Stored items
--- START ---

-- ==== Sys2Proof/Tests/Slice0.lean ====
section
/-! SUPPORT. The model's own tests: well-formedness, decoding of words written out from spec 30_encoding, single
steps with the results of spec 95_test_vectors (named in each comment), and for every obligation a witness that its
hypotheses can be met. -/

namespace Sys2Proof.Tests

open Sys2Proof Sys2Proof.Machine Sys2Proof.Claims

/-! ### Well-formedness -/

/-- The one check: a sprite height is a 4-bit count. -/
theorem test_wellFormed_refuses_height_16 : Instr.wellFormed (.drw 0 0 16) = false := by decide
theorem test_wellFormed_takes_height_15 : Instr.wellFormed (.drw 0 0 15) = true := by decide

/-! ### Decoding, from the patterns and formats of 30_encoding R58, R61 -/

theorem test_decode_flow :
    decode 0b0000000011101110 = .ok .ret ∧ decode 0b0001001000001000 = .ok (.jp 0x208) ∧
    decode 0b0010001000001110 = .ok (.call 0x20E) ∧ decode 0b1011001100000000 = .ok (.jpV0 0x300) ∧
    decode 0b0011001100010000 = .ok (.seImm 3 0x10) ∧ decode 0b0100001100010001 = .ok (.sneImm 3 0x11) ∧
    decode 0b0101000100100000 = .ok (.seReg 1 2 0) ∧ decode 0b1001000100101010 = .ok (.sneReg 1 2 0xA) := by decide

theorem test_decode_alu :
    decode 0b0110100000010100 = .ok (.ldImm 8 0x14) ∧ decode 0b0111000111111111 = .ok (.addImm 1 0xFF) ∧
    decode 0b1000000100100000 = .ok (.ldReg 1 2) ∧ decode 0b1000000100100001 = .ok (.orReg 1 2) ∧
    decode 0b1000000100100010 = .ok (.andReg 1 2) ∧ decode 0b1000000100100011 = .ok (.xorReg 1 2) ∧
    decode 0b1000100110000100 = .ok (.addReg 9 8) ∧ decode 0b1000000100100101 = .ok (.subReg 1 2) ∧
    decode 0b1000000100100110 = .ok (.shr 1 2) ∧ decode 0b1000000100100111 = .ok (.subn 1 2) ∧
    decode 0b1000000100101110 = .ok (.shl 1 2) ∧ decode 0b1100001100001111 = .ok (.rnd 3 0x0F) := by decide

theorem test_decode_index_memory :
    decode 0b1010001001010000 = .ok (.ldI 0x250) ∧ decode 0b1111001000011110 = .ok (.addI 2) ∧
    decode 0b1111000000101001 = .ok (.ldF 0) ∧ decode 0b1111000000110011 = .ok (.ldB 0) ∧
    decode 0b1111001101010101 = .ok (.ldMemVx 3) ∧ decode 0b1111001101100101 = .ok (.ldVxMem 3) := by decide

theorem test_decode_display :
    decode 0b0000000011100000 = .ok .cls ∧ decode 0b1101000100101111 = .ok (.drw 1 2 15) := by decide

theorem test_decode_timers_keypad :
    decode 0b1110010110011110 = .ok (.skp 5) ∧ decode 0b1110010110100001 = .ok (.sknp 5) ∧
    decode 0b1111001100000111 = .ok (.ldVxDt 3) ∧ decode 0b1111001100001010 = .ok (.ldVxK 3) ∧
    decode 0b1111000000010101 = .ok (.ldDtVx 0) ∧ decode 0b1111000100011000 = .ok (.ldStVx 1) := by decide

/-- 30_encoding R62, R64, R65 and vector X7: these are UNDEFINED. -/
theorem test_decode_undefined :
    decode 0x8008 = .error (.undefinedWord 0x8008) ∧ decode 0x800F = .error (.undefinedWord 0x800F) ∧
    decode 0xE000 = .error (.undefinedWord 0xE000) ∧ decode 0xF0FF = .error (.undefinedWord 0xF0FF) ∧
    decode 0x0123 = .error (.undefinedWord 0x0123) ∧ decode 0x00FD = .error (.undefinedWord 0x00FD) ∧
    decode 0x00E1 = .error (.undefinedWord 0x00E1) := by decide

/-- One byte is no instruction (R57). -/
theorem test_decode_truncated : decodeBytes [0x00] = .error .truncated := by decide

theorem test_decodeTableWord :
    decodeTableWord 16 0xD12F = some (.drw 1 2 15) ∧ decodeTableWord 16 0x0123 = none := by decide

/-! ### Single steps -/

/-- The machine after reset with the word `op` under the next fetch. -/
def slot (op : Nat) : State := State.reset.withFetchWord 16 op

/-- The same with some registers set. -/
def slotWith (op : Nat) (regs : List (Reg × Byte)) : State := regs.foldl (fun s p => s.setReg p.1 p.2) (slot op)
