-- ==== Sys2Proof/Certificates/Slice0/Obligations.lean ====
section
/-! DEFINITION. The statements for the provers: each formalises or rests on numbered rules of spec/, named in its
docstring. No statement says what `cycles` holds after a step (92_eei_decisions.md D8: no claim may mention it): a
completion is about `exec`, which leaves `cycles` to the step (`Leaves`), and a statement about the step says "for
some value there" (`StepsAs`). A statement about all states holds in states no run reaches too; where it needs the
status register to be as R35 says, that is a premise and an invariant of its own. An opcode byte in a statement is
that of the spec's matrix, which the spec marks as general knowledge but for seven bytes (G1; log entry 14); the
reading of a mnemonic (what a branch tests, what a transfer copies, which way a shift or a step goes, what sets and
what clears) is the spec's general-knowledge reading (G2 to G4; log entry 15). -/

open Sys2Proof Sys2Proof.Machine

/-! ### Encoding -/

/-- R90 to R97, R101: decoding the bytes of a well-formed instruction gives it back, whatever bytes follow. -/
def Obligations.DecodeReadsEncodedInstruction : Prop :=
  ∀ (i : Instr) (rest : List Byte), i.wellFormed = true → decode (encode i ++ rest) = .ok (i, rest)

/-- R90 to R97: whatever bytes decode, the instruction is well formed and its encoding is exactly the bytes consumed, so
no two instructions share bytes and no bit is dropped. -/
def Obligations.DecodedBytesEncodeBack : Prop :=
  ∀ (bytes rest : List Byte) (i : Instr),
    decode bytes = .ok (i, rest) → i.wellFormed = true ∧ bytes = encode i ++ rest

/-- R97, R94, D1: with enough bytes every one of the 256 opcode bytes decodes under the default table; under any table
a row whose mode its mnemonic has decodes to that mnemonic's instruction in that mode, a byte without a row is
rejected, and so is a row that selects no instruction rule (by the model's choice, log entry 25). -/
def Obligations.EveryOpcodeByteDecodes : Prop :=
  ∀ (op b1 b2 : Byte) (rest : List Byte),
    (∃ i rest', decode (op :: b1 :: b2 :: rest) = .ok (i, rest')) ∧
    ∀ table : List (Byte × Option OpcodeRow),
      (optableRow table op = none → decodeWith table (op :: b1 :: b2 :: rest) = .error (.unknownOpcode op)) ∧
      (∀ row, optableRow table op = some row →
        (row.mode ∈ modesOf row.mnemonic →
          ∃ i rest', decodeWith table (op :: b1 :: b2 :: rest) = .ok (i, rest') ∧
            i.mnemonic = row.mnemonic ∧ i.mode = row.mode) ∧
        (row.mnemonic ≠ .kil → row.mnemonic ≠ .xaa → row.mode ∉ modesOf row.mnemonic →
          decodeWith table (op :: b1 :: b2 :: rest) = .error (.noRule op)))

/-- R95, R102: the bytes the source and the spec show decode to the instructions they show them for. -/
def Obligations.SpecWordsDecode : Prop :=
  decode [0xA9, 0x05] = .ok (.lda (.imm 0x05), []) ∧
  decode [0xAA] = .ok (.tax, []) ∧
  decode [0xE8] = .ok (.inx, []) ∧
  decode [0x00] = .ok (.brk, []) ∧
  decode [0x69, 0x50] = .ok (.adc (.imm 0x50), []) ∧
  decode [0x20, 0x05, 0x80] = .ok (.jsr 0x8005, []) ∧
  decode [0x60] = .ok (.rts, []) ∧
  decode [0x6C, 0xFF, 0x30] = .ok (.jmp (.ind 0x30FF), []) ∧
  decode [0xBD, 0x34, 0x12] = .ok (.lda (.mem (.abx 0x1234)), []) ∧
  decode [0xD0, 0xFA] = .ok (.bne 0xFA, [])

/-! ### The step -/

/-- R120: when the machine is running, the bytes at `pc` are stored in memory, and they decode to `i` under this
machine's table, then the step is the execution of `i` in the same state, but for what `cycles` holds, which the step
adds to. -/
def Obligations.StepRunsDecodedInstruction : Prop :=
  ∀ (s : State) (bytes : List Byte) (i : Instr),
    s.run = .running →
    (∀ (n : Nat) (h : n < bytes.length), storedByte s (s.pc + BitVec.ofNat 16 n) = some bytes[n]) →
    decodeWith s.cfg.optable bytes = .ok (i, []) →
    StepsAs s i s

/-- R55, R301, R302, R304, R305, R309: the faults of a fetch, in their order, each with the hook calls made up to it:
an unmapped opcode address, a byte the table has no row for, `KIL` or `XAA` (whatever their mode, and whatever follows
the byte), then the first unmapped operand byte of a row with an instruction rule. The byte after a `DOP` Immediate is
not read (R258, D16, log entry 17), so that instruction completes whatever stands there; under the default table it
has five bytes. -/
def Obligations.FetchFaults : Prop :=
  ∀ s : State, s.run = .running →
    (InUnmapped s.pc → step s = .fault (.fatal (.unmappedAddress s.pc .read) s.ppuCalls)) ∧
    (∀ op u, read8 s.pc s = .ok op u →
      (optableRow s.cfg.optable op = none → step s = .fault (.fatal (.unknownOpcode op s.pc) u.ppuCalls)) ∧
      (∀ row, optableRow s.cfg.optable op = some row →
        (row.mnemonic = .kil ∨ row.mnemonic = .xaa →
          step s = .fault (.fatal (.kilOrUnstableOpcode op s.pc) u.ppuCalls)) ∧
        (row.hasRule = true → 1 ≤ operandBytesRead row → InUnmapped (s.pc + 1) →
          step s = .fault (.fatal (.unmappedAddress (s.pc + 1) .read) u.ppuCalls)) ∧
        (row.hasRule = true → operandBytesRead row = 2 → ∀ b v, read8 (s.pc + 1) u = .ok b v → InUnmapped (s.pc + 2) →
          step s = .fault (.fatal (.unmappedAddress (s.pc + 2) .read) v.ppuCalls)) ∧
        (row.mnemonic = .dop → row.mode = .immediate →
          ∃ c, step s = .next { u with pc := s.pc + 2, cycles := c }))) ∧
    (s.cfg.optable = [] → ∀ op : Byte,
      (op ∈ [0x80, 0x82, 0x89, 0xC2, 0xE2] ↔
        ∃ row, optableRow s.cfg.optable op = some row ∧ row.mnemonic = .dop ∧ row.mode = .immediate))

--- END ---

# Exercise
Select the lines from the entries that include the word "mnemonic".

# Answer to this exercise
reading of a mnemonic (what a branch tests, what a transfer copies, which way a shift or a step goes, what sets and
a row whose mode its mnemonic has decodes to that mnemonic's instruction in that mode, a byte without a row is
        (row.mode ∈ modesOf row.mnemonic →
            i.mnemonic = row.mnemonic ∧ i.mode = row.mode) ∧
        (row.mnemonic ≠ .kil → row.mnemonic ≠ .xaa → row.mode ∉ modesOf row.mnemonic →
        (row.mnemonic = .kil ∨ row.mnemonic = .xaa →
        (row.mnemonic = .dop → row.mode = .immediate →
        ∃ row, optableRow s.cfg.optable op = some row ∧ row.mnemonic = .dop ∧ row.mode = .immediate))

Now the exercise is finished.